For the entries below, the result should be an exact transcription of the lines from the one with "c).getD (s.w.final c)" up to and including the one with "(s.clear msync = true → s.matSynced .msync = false", and only those.
★ ★ ★
/-- MZERO, MFILL and MDRAIN (spec/15 R358, R359), and the two ends of a matrix instruction (R349, R356): what each will write,
counted in MX, and what is written when it completes. MDRAIN, and the operands of MST, see of other warps' writes those that have been
performed, a choice of the hardware's (R361, `State.landTiles`). -/
def Obligations.TileWrites : Prop := ∀ (s : State) (st : BitVec 2) (d a b : Code) (sub : BitVec 4) (imm7 : BitVec 7) (op : Nat) (o : Op),
  let v := s.v
  let row0 := ((s.readK b).extractLsb' 0 16).toNat
  let col0 := ((s.readK b).extractLsb' 16 16).toNat
  let inside : Bool := decide (row0 < v.rows) && decide (col0 < v.cols)
  let elem (t r c : Nat) : Nat := v.rows * v.cols * t + r * v.cols + c
  let lanes := s.lanes.filter (fun l => decide (col0 + l < v.cols))
  let n := imm7.toNat
  let landed := s.landTiles s.cur
  let ds := lanes.flatMap (fun l => ((List.range n).filter (fun j => decide (row0 + j < v.rows))).map (fun j =>
    (elem a.toNat (row0 + j) (col0 + l), (⟨l, s.w.cell (d.toNat + j) l, landed.tileSeen s.cur s.nextOp (elem a.toNat (row0 + j) (col0 + l))⟩ : Dest))))
  let starts (g : Sig) (i : Instr) (tile : Nat) (work : Work) (from' : State) : Prop :=
    s.clear g = true → s.tileRefused tile = none → s.countFull .mx = false → s.acquiring = false →
    ∃ t o, exec i s = .next t ∧ t.op s.nextOp = some o ∧ o.work = work ∧ o.cls = .mx ∧ o.warp = s.cur ∧ o.complete = false ∧
      t.w.rowp = s.w.rowp &&& 0x3F ∧ t.mem = s.mem ∧ t.vats = from'.vats ∧ ∀ r, t.w.final r = s.w.final r
  let vk := (s.warp o.warp).vat
  starts { slot := 0x1E3, stall := st, ok := decide (d < 16), tile := some d.toNat } (.mzero st d) d.toNat
    (.tileStore [] [] ((List.range (v.rows * v.cols)).map (fun i => (v.rows * v.cols * d.toNat + i, 0)))) s ∧
  starts { slot := 0x1E6, stall := st, dst := false, uses := [(a, 1), (b, 1)], tile := some d.toNat,
           ok := decide (d < 16) && isLane a && isK b && inside } (.mfill st d a b) d.toNat
    (.tileStore [] [] (lanes.map (fun l => (elem d.toNat row0 (col0 + l), s.readOp a l)))) s ∧
  starts { slot := 0x1E7, stall := st, uses := [(d, n), (b, 1)], tile := some a.toNat,
           ok := isLane d && decide (a < 16) && isK b && decide (sub < 2) && decide (1 ≤ n) && decide (n ≤ 8) && decide (d.toNat + n ≤ 96) && inside }
    (.mdrain st d a b sub imm7) a.toNat (.drain ds (if sub.getLsbD 0 then ds.map (fun e => (e.1, 0)) else [])) landed ∧
  (s.op op = some o → s.matReading op = true → s.matPresent o = true →
    let r := (s.landTiles o.warp).matWork op o
    r.2.stop = none →
    ∃ t, exec (.matrixOperandComplete op) s = .next t ∧
      t.op op = some { o with work := .tileStore r.2.bytes r.2.scratch r.2.tiles } ∧
      (t.warp o.warp).fstat = (s.warp o.warp).fstat ||| r.2.flags.setWidth 32 ∧ (t.warp o.warp).hold = .free ∧
      t.mem = s.mem ∧ t.vats = (s.landTiles o.warp).vats) ∧
  (s.op op = some o → o.complete = false → s.matBehind op o = false →
    (∀ bytes scratch tiles, o.work = .tileStore bytes scratch tiles → s.writesHeld o bytes = false →
      ∃ t, exec (.matrixComplete op) s = .next t ∧ t.mem = (s.performG bytes).mem ∧ t.warps = s.warps ∧
        (∀ i, (t.vat vk).tiles.get i = (lastOf tiles i).getD ((s.vat vk).tiles.get i)) ∧
        (∀ q, (t.vat vk).scratch.get q = (lastOf8 scratch q).getD ((s.vat vk).scratch.get q))) ∧
    (∀ ds tiles, o.work = .drain ds tiles →
      let u := if o.late then s.landTiles o.warp else s
      let value (e : Nat × Dest) : Word := if o.late then u.tileSeen o.warp op e.1 else e.2.value
      ∃ t, exec (.matrixComplete op) s = .next t ∧
        (∀ c, (t.warp o.warp).regs.get c = (lastOf (ds.map (fun e => (e.2.cell, value e))) c).getD ((s.warp o.warp).regs.get c)) ∧
        t.mem = s.mem ∧ (∀ i, (t.vat vk).tiles.get i = (lastOf tiles i).getD ((u.vat vk).tiles.get i))))

/-- The sum of a product of integers (spec/09 R233). The plain form: the accumulator plus the exact sum of the products, modulo 2^32,
however many groups of 32 it takes. The .SAT form: each group in ascending order adds its exact sum to the accumulator, which is
clamped to −2^31 to 2^31 − 1 after it. No flag in either. -/
def Obligations.IntegerProducts : Prop := ∀ (n : Nat) (a b : List (Bool × Nat)) (acc : Word) (scale : FVal),
  let val (x : Bool × Nat) : FVal := .fin x.1 x.2 0
  let int (x : Bool × Nat) : Int := if x.1 then -(x.2 : Int) else x.2
  let sum (a b : List (Bool × Nat)) : Int := ((a.zip b).map (fun e => int e.1 * int e.2)).sum
  let clamp (x : Int) : Int := max (-2 ^ 31) (min (2 ^ 31 - 1) x)
  let added (sat : Bool) (n : Nat) (a b : List (Bool × Nat)) (acc : Word) : Nat × Flags :=
    addGroups true sat scale n (a.map val) (b.map val) acc.toNat 0
  a.length = b.length →
    (a.length ≤ 32 * n → added false n a b acc = ((acc + BitVec.ofInt 32 (sum a b)).toNat, 0)) ∧
    added true 0 a b acc = (acc.toNat, 0) ∧
    added true (n + 1) a b acc =
      added true n (a.drop 32) (b.drop 32) (BitVec.ofInt 32 (clamp (acc.toInt + sum (a.take 32) (b.take 32)))) ∧
    (added true n a b acc).2 = 0

/-- ACQA, RELA, MSYNC and the allocator (spec/15 R360, spec/06 R157): a request beyond 256 KiB is denied at once, one that the
core's free store covers is granted at once at the end of the window, RELA gives every grant back. -/
def Obligations.AccumulatorSpace : Prop := ∀ (s : State) (st : BitVec 2) (d a : Code) (core : Nat),
  let n := (s.readK a).toNat
  let held := s.v.acc + s.v.granted
  let acqa : Sig := { slot := 0x1E8, stall := st, ok := isK d && isK a && n != 0, uses := [(d, 1), (a, 1)] }
  let rela : Sig := { slot := 0x1E9, stall := st }
  let msync : Sig := { slot := 0x1EA, stall := st }
  let kept (t : State) (ws : List (Nat × Word)) : Prop := t.mem = s.mem ∧ t.ops = s.ops ∧ t.w.rowp = s.w.rowp &&& 0x3F ∧
    ∀ c, t.w.final c = (lastOf ws c).getD (s.w.final c)
  (s.clear acqa = true → s.w.acqAnswer = none → 256 < n + held → ∃ t, exec (.acqa st d a) s = .next t ∧ kept t (s.toK d 0xFFFFFFFF) ∧
    t.vats = s.vats) ∧
  (s.clear acqa = true → s.w.acqAnswer = none → n + held ≤ 256 → s.acqWaiters s.w.core = [] → s.w.resident = true → n ≤ s.accFree s.w.core →
    ∃ t, exec (.acqa st d a) s = .next t ∧ kept t (s.toK d (BitVec.ofNat 32 held)) ∧
      t.v = { s.v with grants := s.v.grants ++ [n] }) ∧
  (s.clear acqa = true → ∀ x, s.w.acqAnswer = some x → ∃ t, exec (.acqa st d a) s = .next t ∧ kept t (s.toK d x) ∧ t.vats = s.vats) ∧
  (s.clear rela = true → s.matSynced .rela = true → ∃ t, exec (.rela st) s = .next t ∧ kept t [] ∧ t.v.granted = 0 ∧
    t.v = { s.v with grants := [], tiles := t.v.tiles } ∧
    ∀ i, t.v.tiles.get i = if i < 256 * s.v.acc then s.v.tiles.get i else 0) ∧
  (s.clear rela = true → s.matSynced .rela = false → exec (.rela st) s = .next (s.park .rela)) ∧
  (s.clear msync = true → s.matSynced .msync = true → ∃ t, exec (.msync st) s = .next t ∧ kept t [] ∧ t.vats = s.vats) ∧
  (s.clear msync = true → s.matSynced .msync = false → exec (.msync st) s = .next (s.park .msync)) ∧
  (∀ k m, s.acqWaiters core = [(k, m)] → ∃ t, exec (.acqaGrant core) s = .next t ∧ t.mem = s.mem ∧
    (s.accFree core < m → t = s) ∧
    (m ≤ s.accFree core → (t.warp k).hold = .free ∧
      (t.warp k).acqAnswer = some (BitVec.ofNat 32 ((s.vat (s.warp k).vat).acc + (s.vat (s.warp k).vat).granted)) ∧
      (t.vat (s.warp k).vat).grants = (s.vat (s.warp k).vat).grants ++ [m]))

/-! ### Tasks and the abort of a lot -/

/-- SPAWN and SPAWN.R (spec/14 R341, spec/04 R89, R90): valid records that the dependence table has room for become tasks in lane
order, waiting, each with the stencil captured now. -/
def Obligations.Spawning : Prop := ∀ (s : State) (st : BitVec 2) (a : Code) (ws : Nat → List Word),
  let die := s.dieOf s.cur
  let d := s.die die
  let r := s.lanesAt false a 0 64 .read true
  let keys := accessKeys 64 r.2
  let far := r.2.flatMap (fun x => match x.place with
    | .mem key _ ca => if s.farFrom die key ca then (List.range 64).map (key + ·) else []
    | _ => [])
  let u := r.2.foldl (fun t x => match x.place with | .mem key slot ca => t.fillLine s.w.core key slot ca | _ => t) (r.1.bindLoads keys)
  let spawns (i : Instr) : Prop := ∃ t, exec i s = .next t ∧ (t.die die).nextSpawn = d.nextSpawn + s.lanes.length ∧
    (∀ k < s.lanes.length, (t.die die).tasks.get (d.nextSpawn + k) = { (default : Task) with
      ctx := s.l.ctx, lot := s.v.lot, words := ws (s.lanes.getD k 0), offs := (s.ctx s.l.ctx).stmask.extractLsb' 0 24,
      place := .waiting, spilled := false }) ∧
    (∀ n < d.nextSpawn, (t.die die).tasks.get n = d.tasks.get n) ∧
    t.mem = s.mem ∧ t.vats = s.vats ∧ t.w.rest = s.w.rest ∧ ∀ c, t.w.final c = s.w.final c
  s.abortDue s.cur = false → s.w.spawnDone = 0 → s.releaseReady s.cur 3 s.nextOp = true →
  d.tableUsed + s.lanes.length ≤ 4096 → (s.ctx s.l.ctx).spilled die = 0 → (∀ l ∈ s.lanes, s.l.code.recordOk (ws l) = true) →
  (s.clear { slot := 0x1B8, stall := st, ok := aligned a 2, dst := false, uses := [(a, 2)] } = true →
    s.acquiring = false → s.lakeFenced = false → s.touchesAbsent r.2 = false → s.atomicOn keys = false →
    anyHeld r.2 = false → s.homeSilent die far = false → s.unanswered s.c.part keys = false → (∀ x ∈ r.2, u.laneRecord x = .ok (ws x.lane)) → spawns (.spawn st a)) ∧
  (s.clear { slot := 0x1B8, stall := st, ok := aligned a 16 && decide (a ≤ 80), dst := false, uses := [(a, 16)] } = true →
    (∀ l ∈ s.lanes, ws l = (List.range 16).map (fun i => s.readOp (a + BitVec.ofNat 7 i) l)) → spawns (.spawnR st a))

/-- What becomes of tasks. The oldest waiting record of a context enters the table (spec/04 R91) with its keys, renamed where the context
has a pool it can reach (R92), and the tasks it waits for (R91, R96); without one to wait for it is released. A task that TDONE or its
lane's exit retired leaves once its operations have ended (R93), and holds back no other. A bin of 32 tasks, or one whose timer has counted
BTIM cycles of 1.4 GHz (R98, spec/00 R9), forms a warp where a core of its LIVE die fits, one task to a lane (R98, R99). A record comes back
from the overflow ring as an entry frees (R101), or is dropped if its task was discarded (R102). A SPAWN stalled for 2 ms raises OVF_STALL
for the lanes whose records were not accepted (R102). -/
def Obligations.TaskFlow : Prop := ∀ (s : State) (die ctx n bin k : Nat),
  let d := s.die die
  let t := d.tasks.get n
  let m := s.mapEntries ctx die
  let w := m.1.resolveWrites ctx die t.words (List.range (recNwr t.words)) m.2.1 []
  let rd := (List.range (recNrd t.words)).map (fun i => mapOf m.2.1 (recKey t.words i))
  let kw := (List.range (recNwr t.words)).map (fun j => recKey t.words (4 + j))
  let meets (a b : List (BitVec 64)) : Bool := a.any b.contains
  let preds := ((w.1.die die).entries ctx).filterMap (fun e =>
    if meets e.2.wr rd || meets e.2.wr w.2.1 || meets e.2.rd w.2.1 || stencilPred e.2 t then some e.1 else none)
  let place (u : State) : TaskPlace := ((u.die die).tasks.get n).place
  let back := s.agentRead ctx die ((s.ctx ctx).ringVa die ((s.ctx ctx).ovf.get (2 * die)).toNat) 64 190
  d.tasks.wf = true →
  (d.tasks.firstKey (fun _ t => decide (t.ctx = ctx) && t.place == .waiting) = some n →
    (t.spilled = true → exec (.taskEnter die ctx) s = .next s) ∧
    (t.spilled = false → n ∉ d.released → m.2.2 = none → w.2.2 = none →
      ∃ u, exec (.taskEnter die ctx) s = .next u ∧ u.mem = w.1.mem ∧ ((u.die die).tasks.get n).rd = rd ∧
        ((u.die die).tasks.get n).wr = w.2.1 ∧ ((u.die die).tasks.get n).preds = preds ∧
        (preds ≠ [] → place u = .table) ∧ (preds = [] → place u = .released ∨ ∃ i, place u = .bin i)) ∧
    ((s.ctx ctx).poolTiles = 0 → m = (s, [], none) ∧ w = (s, kw, none))) ∧
  (t.place = .running →
    (t.retiring = none → exec (.taskRetire die n) s = .next s) ∧
    (∀ ops, t.retiring = some ops → (∃ m ∈ ops, (s.op m).isSome = true) → exec (.taskRetire die n) s = .next s) ∧
    (∀ ops, t.retiring = some ops → (∀ m ∈ ops, s.op m = none) → ∃ u, exec (.taskRetire die n) s = .next u ∧
      (u.die die).tasks.get n = default ∧ (∀ m, n ∉ ((u.die die).tasks.get m).preds) ∧
      (∀ m, m ≠ n → (d.tasks.get m).place = .table → (d.tasks.get m).preds = [n] → ((u.die die).tasks.get m).place ≠ .table) ∧
      u.mem = s.mem ∧ u.warps = s.warps)) ∧
  (∀ b f core subs, d.bins.get bin = some b → (s.lot b.lot).phase = .running → (s.lot b.lot).status ≠ 1 → (s.lot b.lot).status ≠ 5 →
    (s.lot b.lot).code.taskFunc b.entry = some f →
    b.tasks.length = 32 ∨ (b.since ≤ s.gtime ∧ d.btim.toNat * 1000 ≤ (s.gtime - b.since) * 1400) →
    d.state = .live → b.tasks.length ≤ 32 →
    chooseCore { nvec := 1, nmat := 0, regs := f.regs, scr := f.scr, acc := f.acc } die (s.candidates [die]) = some (core, subs) →
    ∃ u, exec (.binFormWarp die bin) s = .next u ∧ u.nextLseq = s.nextLseq + 1 ∧ u.mem = s.mem ∧
      (let v := u.vat s.nextLseq
       v.task = true ∧ v.nwarp = 1 ∧ v.lot = b.lot ∧ v.core = core ∧ v.regs = f.regs ∧ v.scr = f.scr ∧ v.acc = f.acc) ∧
      (let w := u.warp (warpKey s.nextLseq 0)
       w.resident = true ∧ w.core = core ∧ w.masks.lmask = maskOf (List.range b.tasks.length) ∧
       ∀ l < b.tasks.length, w.lpc.get l = BitVec.ofNat 32 f.eoff ∧ w.tasks.get l = b.tasks[l]?)) ∧
  ((s.ctx ctx).spilled die ≠ 0 → d.tableUsed < 4096 → (s.ctx ctx).refillStopped.getLsbD die = false → (s.ctx ctx).faulted = false →
    d.tasks.firstKey (fun _ t => decide (t.ctx = ctx) && t.spilled) = some n → ∀ bs, back.2 = .ok bs →
    ∃ u, exec (.overflowRefill die ctx) s = .next u ∧ u.mem = s.mem ∧
      (u.ctx ctx).ovf.get (2 * die) = BitVec.ofNat 32 ((((s.ctx ctx).ovf.get (2 * die)).toNat + 1) % (2 * (s.ctx ctx).quarter)) ∧
      (t.place ≠ .retired → ((u.die die).tasks.get n).spilled = false ∧
        ((u.die die).tasks.get n).words = (List.range 16).map (fun i => BitVec.ofNat 32 (word bs (4 * i)))) ∧
      (t.place = .retired → (u.die die).tasks.get n = default)) ∧
  ((s.warp k).hold = .parked .spawn → (s.warp k).holdSince + 2000000 ≤ s.gtime → exec (.ovfStall k) s = .next (s.raise k
    { code := 0x12, flm := (s.warp k).clause.enabled &&& ~~~ (s.warp k).spawnDone, fpc := (s.warp k).clause.pc } .again))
★ ★ ★
**Exercise answer:**
    ∀ c, t.w.final c = (lastOf ws c).getD (s.w.final c)
  (s.clear acqa = true → s.w.acqAnswer = none → 256 < n + held → ∃ t, exec (.acqa st d a) s = .next t ∧ kept t (s.toK d 0xFFFFFFFF) ∧
    t.vats = s.vats) ∧
  (s.clear acqa = true → s.w.acqAnswer = none → n + held ≤ 256 → s.acqWaiters s.w.core = [] → s.w.resident = true → n ≤ s.accFree s.w.core →
    ∃ t, exec (.acqa st d a) s = .next t ∧ kept t (s.toK d (BitVec.ofNat 32 held)) ∧
      t.v = { s.v with grants := s.v.grants ++ [n] }) ∧
  (s.clear acqa = true → ∀ x, s.w.acqAnswer = some x → ∃ t, exec (.acqa st d a) s = .next t ∧ kept t (s.toK d x) ∧ t.vats = s.vats) ∧
  (s.clear rela = true → s.matSynced .rela = true → ∃ t, exec (.rela st) s = .next t ∧ kept t [] ∧ t.v.granted = 0 ∧
    t.v = { s.v with grants := [], tiles := t.v.tiles } ∧
    ∀ i, t.v.tiles.get i = if i < 256 * s.v.acc then s.v.tiles.get i else 0) ∧
  (s.clear rela = true → s.matSynced .rela = false → exec (.rela st) s = .next (s.park .rela)) ∧
  (s.clear msync = true → s.matSynced .msync = true → ∃ t, exec (.msync st) s = .next t ∧ kept t [] ∧ t.vats = s.vats) ∧
  (s.clear msync = true → s.matSynced .msync = false → exec (.msync st) s = .next (s.park .msync)) ∧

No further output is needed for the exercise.